● About this task
Would you reproduce exactly the lines below from the one holding "unfold execFrameEnd" through the one holding "(runParser_keep _) (Keep.on (endFrame_keep", inclusive, and no others?

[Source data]
▶
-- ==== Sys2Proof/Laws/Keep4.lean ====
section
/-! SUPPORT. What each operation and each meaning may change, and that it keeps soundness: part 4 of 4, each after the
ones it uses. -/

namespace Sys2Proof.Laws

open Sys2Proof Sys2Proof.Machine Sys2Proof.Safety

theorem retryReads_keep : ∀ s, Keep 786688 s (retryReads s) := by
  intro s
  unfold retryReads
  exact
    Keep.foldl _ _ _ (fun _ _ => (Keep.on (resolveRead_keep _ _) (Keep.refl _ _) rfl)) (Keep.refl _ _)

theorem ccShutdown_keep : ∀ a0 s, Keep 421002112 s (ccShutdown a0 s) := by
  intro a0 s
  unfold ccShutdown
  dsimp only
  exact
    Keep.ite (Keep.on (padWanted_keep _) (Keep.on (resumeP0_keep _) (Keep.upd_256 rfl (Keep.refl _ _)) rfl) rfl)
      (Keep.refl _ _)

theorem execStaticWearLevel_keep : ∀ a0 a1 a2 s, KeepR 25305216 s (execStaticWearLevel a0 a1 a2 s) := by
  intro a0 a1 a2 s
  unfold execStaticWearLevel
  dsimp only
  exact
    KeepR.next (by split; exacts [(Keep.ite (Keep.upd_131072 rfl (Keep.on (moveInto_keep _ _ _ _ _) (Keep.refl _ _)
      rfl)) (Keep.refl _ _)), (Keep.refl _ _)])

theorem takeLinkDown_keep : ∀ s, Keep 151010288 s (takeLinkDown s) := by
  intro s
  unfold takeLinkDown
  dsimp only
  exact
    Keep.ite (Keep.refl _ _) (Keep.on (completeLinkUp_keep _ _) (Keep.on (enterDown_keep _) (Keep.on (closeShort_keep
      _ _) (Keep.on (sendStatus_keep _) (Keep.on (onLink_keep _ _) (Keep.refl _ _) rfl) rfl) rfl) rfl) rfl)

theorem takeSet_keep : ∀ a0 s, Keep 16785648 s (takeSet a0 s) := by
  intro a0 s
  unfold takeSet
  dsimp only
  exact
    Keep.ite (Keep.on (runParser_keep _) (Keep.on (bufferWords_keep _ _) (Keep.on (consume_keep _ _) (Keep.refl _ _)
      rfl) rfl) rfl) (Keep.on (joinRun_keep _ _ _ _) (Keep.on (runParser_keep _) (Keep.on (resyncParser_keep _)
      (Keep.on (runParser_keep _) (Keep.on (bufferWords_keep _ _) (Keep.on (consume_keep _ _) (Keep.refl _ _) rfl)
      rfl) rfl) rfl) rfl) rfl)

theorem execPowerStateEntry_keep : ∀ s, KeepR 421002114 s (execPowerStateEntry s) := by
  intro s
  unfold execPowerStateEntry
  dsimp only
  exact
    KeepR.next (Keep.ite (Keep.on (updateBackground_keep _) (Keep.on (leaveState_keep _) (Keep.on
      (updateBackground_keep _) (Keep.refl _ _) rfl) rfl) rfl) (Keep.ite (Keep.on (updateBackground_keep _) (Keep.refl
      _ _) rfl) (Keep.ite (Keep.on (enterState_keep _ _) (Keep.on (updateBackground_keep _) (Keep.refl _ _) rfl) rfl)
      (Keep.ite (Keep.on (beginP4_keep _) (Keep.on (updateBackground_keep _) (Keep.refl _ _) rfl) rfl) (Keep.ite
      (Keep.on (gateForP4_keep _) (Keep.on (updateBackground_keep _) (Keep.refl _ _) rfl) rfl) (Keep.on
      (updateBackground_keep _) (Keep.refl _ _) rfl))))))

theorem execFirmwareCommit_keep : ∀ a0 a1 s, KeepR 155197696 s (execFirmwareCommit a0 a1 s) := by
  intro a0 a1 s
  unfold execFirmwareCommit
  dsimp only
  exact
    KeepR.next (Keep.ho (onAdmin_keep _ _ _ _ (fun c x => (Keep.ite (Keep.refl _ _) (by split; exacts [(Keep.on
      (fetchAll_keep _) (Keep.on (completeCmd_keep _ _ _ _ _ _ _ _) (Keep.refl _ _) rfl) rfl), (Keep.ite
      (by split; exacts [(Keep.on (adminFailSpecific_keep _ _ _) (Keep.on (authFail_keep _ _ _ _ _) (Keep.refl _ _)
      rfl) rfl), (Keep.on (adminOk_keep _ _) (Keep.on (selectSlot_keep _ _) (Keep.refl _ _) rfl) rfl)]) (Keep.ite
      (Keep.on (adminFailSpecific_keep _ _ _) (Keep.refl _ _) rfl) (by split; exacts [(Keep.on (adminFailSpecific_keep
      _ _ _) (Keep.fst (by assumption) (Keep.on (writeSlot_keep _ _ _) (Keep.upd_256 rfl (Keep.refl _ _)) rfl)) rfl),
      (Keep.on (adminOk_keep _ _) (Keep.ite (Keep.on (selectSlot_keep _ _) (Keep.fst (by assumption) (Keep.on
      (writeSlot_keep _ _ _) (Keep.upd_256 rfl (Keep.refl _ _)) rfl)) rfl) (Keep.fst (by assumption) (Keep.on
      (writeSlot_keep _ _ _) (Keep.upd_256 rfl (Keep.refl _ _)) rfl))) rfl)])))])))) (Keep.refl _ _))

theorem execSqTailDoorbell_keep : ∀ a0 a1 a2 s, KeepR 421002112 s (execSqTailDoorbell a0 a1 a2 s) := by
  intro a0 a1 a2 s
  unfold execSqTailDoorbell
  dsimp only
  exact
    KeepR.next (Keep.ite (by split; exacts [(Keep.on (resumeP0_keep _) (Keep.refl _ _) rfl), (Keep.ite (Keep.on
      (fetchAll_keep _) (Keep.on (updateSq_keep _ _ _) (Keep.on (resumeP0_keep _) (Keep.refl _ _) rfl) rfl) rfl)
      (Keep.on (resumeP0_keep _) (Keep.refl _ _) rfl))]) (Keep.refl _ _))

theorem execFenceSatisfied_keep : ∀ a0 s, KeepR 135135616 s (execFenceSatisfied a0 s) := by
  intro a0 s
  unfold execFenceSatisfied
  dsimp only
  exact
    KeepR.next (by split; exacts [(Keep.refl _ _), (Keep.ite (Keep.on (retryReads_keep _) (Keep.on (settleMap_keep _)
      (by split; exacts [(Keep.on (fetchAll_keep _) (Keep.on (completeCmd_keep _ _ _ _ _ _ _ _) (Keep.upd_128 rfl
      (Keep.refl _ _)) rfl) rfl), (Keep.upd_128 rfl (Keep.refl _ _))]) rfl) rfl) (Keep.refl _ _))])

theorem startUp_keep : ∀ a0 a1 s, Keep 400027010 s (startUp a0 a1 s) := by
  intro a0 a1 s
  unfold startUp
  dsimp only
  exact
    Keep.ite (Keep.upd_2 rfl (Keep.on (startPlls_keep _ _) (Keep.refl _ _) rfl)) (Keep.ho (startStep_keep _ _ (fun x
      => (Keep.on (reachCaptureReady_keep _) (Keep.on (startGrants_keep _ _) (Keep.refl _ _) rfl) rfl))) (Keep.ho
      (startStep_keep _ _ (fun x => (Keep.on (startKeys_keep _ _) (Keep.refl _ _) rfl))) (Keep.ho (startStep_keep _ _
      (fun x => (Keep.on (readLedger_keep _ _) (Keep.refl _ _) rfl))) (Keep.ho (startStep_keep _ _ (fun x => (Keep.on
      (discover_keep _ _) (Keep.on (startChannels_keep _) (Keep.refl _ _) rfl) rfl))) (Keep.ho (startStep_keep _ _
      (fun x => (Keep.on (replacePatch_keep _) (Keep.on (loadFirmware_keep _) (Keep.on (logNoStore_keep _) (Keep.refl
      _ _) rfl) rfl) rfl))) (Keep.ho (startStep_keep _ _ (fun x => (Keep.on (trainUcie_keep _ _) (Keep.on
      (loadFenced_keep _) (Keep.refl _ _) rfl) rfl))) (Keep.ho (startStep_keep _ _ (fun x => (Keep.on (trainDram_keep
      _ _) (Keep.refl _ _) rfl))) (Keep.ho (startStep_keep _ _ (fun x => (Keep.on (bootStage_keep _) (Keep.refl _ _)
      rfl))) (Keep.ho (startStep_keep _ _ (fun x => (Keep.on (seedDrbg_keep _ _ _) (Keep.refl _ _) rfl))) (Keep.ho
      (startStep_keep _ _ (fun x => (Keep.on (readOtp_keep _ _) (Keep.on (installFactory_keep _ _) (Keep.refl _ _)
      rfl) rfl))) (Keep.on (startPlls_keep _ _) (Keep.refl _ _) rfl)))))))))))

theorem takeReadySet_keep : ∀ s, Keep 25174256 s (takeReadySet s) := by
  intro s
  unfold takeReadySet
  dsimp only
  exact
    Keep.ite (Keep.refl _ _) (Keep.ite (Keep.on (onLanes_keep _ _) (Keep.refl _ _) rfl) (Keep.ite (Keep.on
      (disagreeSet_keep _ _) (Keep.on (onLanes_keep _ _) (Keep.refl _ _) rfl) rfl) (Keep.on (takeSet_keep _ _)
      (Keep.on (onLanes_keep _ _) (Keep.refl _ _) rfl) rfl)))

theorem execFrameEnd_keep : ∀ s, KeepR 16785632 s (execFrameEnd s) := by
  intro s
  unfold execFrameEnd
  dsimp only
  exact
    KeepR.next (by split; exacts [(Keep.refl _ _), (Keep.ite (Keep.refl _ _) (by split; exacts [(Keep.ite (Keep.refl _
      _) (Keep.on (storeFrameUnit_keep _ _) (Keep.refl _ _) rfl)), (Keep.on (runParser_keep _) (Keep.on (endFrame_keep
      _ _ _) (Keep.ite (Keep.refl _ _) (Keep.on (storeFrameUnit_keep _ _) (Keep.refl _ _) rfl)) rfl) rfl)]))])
◀
▶
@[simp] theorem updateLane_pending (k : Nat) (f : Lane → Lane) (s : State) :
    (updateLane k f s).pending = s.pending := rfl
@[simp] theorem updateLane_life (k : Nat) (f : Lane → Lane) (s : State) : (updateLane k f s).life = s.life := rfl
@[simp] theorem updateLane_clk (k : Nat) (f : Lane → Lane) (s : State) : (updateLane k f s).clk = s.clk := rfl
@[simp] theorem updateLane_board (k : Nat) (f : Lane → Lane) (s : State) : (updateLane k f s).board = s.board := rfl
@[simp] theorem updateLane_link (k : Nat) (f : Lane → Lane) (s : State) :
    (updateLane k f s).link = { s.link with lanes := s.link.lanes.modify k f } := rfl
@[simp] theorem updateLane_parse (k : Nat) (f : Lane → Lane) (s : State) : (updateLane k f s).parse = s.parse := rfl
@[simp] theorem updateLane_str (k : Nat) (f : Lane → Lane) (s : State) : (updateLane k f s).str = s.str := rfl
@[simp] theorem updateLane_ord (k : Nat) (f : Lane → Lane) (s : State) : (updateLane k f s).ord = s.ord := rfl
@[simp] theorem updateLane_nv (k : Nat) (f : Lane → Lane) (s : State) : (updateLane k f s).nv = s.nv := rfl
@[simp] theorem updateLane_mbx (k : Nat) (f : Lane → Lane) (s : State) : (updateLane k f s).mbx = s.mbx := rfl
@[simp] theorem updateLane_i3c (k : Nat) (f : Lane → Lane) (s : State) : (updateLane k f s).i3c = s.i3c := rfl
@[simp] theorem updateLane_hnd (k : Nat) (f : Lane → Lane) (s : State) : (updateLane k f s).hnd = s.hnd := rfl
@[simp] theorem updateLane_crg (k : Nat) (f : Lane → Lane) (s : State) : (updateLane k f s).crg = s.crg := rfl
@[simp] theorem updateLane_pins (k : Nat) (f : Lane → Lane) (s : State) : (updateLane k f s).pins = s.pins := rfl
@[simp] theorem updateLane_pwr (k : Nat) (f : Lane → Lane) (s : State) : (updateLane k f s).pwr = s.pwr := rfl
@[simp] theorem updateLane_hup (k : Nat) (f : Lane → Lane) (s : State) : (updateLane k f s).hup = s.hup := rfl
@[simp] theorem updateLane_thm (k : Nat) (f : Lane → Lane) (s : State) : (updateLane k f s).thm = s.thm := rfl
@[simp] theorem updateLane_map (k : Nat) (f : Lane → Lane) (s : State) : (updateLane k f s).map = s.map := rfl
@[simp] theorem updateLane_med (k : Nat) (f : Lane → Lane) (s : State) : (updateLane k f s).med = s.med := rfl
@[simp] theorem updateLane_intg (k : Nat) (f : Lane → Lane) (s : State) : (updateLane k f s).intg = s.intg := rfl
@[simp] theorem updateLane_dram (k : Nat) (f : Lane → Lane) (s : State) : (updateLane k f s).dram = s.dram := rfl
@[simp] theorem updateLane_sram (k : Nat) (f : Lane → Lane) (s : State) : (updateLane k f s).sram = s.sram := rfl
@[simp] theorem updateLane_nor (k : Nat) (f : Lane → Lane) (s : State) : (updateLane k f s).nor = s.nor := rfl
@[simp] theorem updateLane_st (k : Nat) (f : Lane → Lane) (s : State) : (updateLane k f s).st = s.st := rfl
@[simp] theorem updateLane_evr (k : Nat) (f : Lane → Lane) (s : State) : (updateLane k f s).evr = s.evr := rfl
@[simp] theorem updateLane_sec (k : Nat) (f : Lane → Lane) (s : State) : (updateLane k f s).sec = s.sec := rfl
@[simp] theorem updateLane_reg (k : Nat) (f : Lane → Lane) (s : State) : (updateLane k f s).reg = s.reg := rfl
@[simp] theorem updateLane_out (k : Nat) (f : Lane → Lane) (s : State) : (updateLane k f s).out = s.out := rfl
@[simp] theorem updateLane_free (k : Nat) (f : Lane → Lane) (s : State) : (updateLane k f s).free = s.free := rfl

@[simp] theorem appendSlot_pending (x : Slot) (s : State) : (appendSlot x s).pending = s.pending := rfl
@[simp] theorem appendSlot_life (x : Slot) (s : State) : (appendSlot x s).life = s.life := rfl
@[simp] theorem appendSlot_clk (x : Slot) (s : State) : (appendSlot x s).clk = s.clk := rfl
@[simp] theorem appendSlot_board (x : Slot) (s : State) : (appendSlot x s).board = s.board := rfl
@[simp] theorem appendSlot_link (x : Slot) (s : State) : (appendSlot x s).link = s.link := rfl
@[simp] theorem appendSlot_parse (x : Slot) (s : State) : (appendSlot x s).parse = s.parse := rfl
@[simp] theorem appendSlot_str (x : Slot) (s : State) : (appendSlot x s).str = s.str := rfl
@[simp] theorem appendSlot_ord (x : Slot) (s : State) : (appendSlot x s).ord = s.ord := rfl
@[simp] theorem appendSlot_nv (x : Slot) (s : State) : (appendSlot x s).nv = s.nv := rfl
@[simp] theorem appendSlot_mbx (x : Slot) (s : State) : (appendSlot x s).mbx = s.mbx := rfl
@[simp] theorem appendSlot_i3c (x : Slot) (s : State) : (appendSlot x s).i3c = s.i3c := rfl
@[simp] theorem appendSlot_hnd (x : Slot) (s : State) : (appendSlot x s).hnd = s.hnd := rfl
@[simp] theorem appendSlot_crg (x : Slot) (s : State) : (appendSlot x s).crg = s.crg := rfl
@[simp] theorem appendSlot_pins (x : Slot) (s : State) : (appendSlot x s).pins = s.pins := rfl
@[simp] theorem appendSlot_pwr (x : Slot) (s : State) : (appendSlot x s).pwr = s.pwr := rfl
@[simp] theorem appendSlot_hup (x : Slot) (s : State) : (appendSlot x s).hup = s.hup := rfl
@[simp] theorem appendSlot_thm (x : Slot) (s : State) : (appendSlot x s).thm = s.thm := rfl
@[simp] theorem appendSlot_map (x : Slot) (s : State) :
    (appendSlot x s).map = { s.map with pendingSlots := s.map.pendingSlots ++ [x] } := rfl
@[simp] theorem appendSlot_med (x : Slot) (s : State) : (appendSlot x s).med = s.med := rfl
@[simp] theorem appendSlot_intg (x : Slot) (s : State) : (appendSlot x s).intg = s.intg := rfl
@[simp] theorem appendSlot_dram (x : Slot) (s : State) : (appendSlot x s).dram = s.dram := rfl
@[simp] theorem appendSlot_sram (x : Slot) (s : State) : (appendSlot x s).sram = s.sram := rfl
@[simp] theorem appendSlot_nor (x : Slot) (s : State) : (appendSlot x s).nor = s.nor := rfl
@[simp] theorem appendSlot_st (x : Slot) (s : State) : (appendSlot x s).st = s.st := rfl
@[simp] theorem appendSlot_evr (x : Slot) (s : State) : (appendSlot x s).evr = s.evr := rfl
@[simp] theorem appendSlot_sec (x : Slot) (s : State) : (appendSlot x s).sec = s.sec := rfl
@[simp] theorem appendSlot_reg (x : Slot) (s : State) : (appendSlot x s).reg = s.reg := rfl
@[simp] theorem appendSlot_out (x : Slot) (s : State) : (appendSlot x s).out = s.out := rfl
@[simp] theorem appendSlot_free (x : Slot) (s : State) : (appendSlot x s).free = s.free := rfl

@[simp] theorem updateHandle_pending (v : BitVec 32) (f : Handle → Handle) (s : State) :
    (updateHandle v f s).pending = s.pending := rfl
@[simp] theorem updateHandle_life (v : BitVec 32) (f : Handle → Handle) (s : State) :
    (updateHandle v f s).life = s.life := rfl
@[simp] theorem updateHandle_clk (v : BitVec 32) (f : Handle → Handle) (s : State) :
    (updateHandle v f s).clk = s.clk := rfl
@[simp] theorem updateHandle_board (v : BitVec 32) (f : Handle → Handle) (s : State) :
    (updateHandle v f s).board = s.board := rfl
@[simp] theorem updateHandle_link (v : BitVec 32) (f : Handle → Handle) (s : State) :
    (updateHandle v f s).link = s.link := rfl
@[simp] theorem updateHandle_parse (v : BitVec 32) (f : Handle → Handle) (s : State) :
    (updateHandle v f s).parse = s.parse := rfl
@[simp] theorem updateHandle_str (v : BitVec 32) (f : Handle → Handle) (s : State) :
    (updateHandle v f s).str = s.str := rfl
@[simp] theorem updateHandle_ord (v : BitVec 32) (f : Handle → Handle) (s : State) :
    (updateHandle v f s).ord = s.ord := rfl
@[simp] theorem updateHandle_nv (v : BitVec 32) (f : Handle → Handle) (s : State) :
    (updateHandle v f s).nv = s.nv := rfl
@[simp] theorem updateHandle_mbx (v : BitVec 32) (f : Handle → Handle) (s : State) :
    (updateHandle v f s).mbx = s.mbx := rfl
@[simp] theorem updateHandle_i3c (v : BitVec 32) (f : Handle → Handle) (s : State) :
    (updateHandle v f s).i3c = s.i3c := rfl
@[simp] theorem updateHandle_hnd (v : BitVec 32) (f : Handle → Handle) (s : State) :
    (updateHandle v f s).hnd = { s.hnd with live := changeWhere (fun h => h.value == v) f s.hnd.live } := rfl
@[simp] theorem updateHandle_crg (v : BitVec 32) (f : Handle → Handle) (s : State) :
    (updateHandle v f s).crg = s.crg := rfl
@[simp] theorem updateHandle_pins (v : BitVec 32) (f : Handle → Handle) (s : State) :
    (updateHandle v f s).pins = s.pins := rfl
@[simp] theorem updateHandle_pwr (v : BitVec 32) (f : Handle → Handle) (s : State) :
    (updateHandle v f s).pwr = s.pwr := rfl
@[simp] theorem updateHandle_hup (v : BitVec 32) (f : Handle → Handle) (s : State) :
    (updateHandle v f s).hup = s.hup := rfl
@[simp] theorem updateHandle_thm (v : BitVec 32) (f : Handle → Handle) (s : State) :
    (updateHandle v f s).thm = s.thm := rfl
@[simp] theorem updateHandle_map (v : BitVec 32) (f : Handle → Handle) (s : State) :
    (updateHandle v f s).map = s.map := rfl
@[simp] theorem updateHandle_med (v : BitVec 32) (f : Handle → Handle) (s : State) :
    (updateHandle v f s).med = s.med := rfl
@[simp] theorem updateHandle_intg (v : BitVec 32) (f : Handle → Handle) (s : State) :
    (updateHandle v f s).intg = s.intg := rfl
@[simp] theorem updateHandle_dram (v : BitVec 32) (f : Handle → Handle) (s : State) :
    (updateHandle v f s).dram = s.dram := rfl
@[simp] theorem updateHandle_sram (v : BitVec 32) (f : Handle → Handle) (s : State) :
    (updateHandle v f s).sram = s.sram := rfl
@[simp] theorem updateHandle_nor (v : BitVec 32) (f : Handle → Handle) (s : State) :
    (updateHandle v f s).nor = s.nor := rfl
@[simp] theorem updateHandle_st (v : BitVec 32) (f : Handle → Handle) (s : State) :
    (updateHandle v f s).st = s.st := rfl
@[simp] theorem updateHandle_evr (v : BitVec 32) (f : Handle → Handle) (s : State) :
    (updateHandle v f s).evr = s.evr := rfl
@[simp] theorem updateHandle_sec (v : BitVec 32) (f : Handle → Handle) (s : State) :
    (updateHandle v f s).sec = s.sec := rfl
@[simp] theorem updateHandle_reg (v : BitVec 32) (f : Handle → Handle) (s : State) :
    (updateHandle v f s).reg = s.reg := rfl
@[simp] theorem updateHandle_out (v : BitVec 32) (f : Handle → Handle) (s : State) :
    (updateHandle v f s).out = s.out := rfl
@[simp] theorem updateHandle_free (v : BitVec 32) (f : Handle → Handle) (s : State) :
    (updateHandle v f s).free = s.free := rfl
◀
● Completed exercise
  unfold execFrameEnd
  dsimp only
  exact
    KeepR.next (by split; exacts [(Keep.refl _ _), (Keep.ite (Keep.refl _ _) (by split; exacts [(Keep.ite (Keep.refl _
      _) (Keep.on (storeFrameUnit_keep _ _) (Keep.refl _ _) rfl)), (Keep.on (runParser_keep _) (Keep.on (endFrame_keep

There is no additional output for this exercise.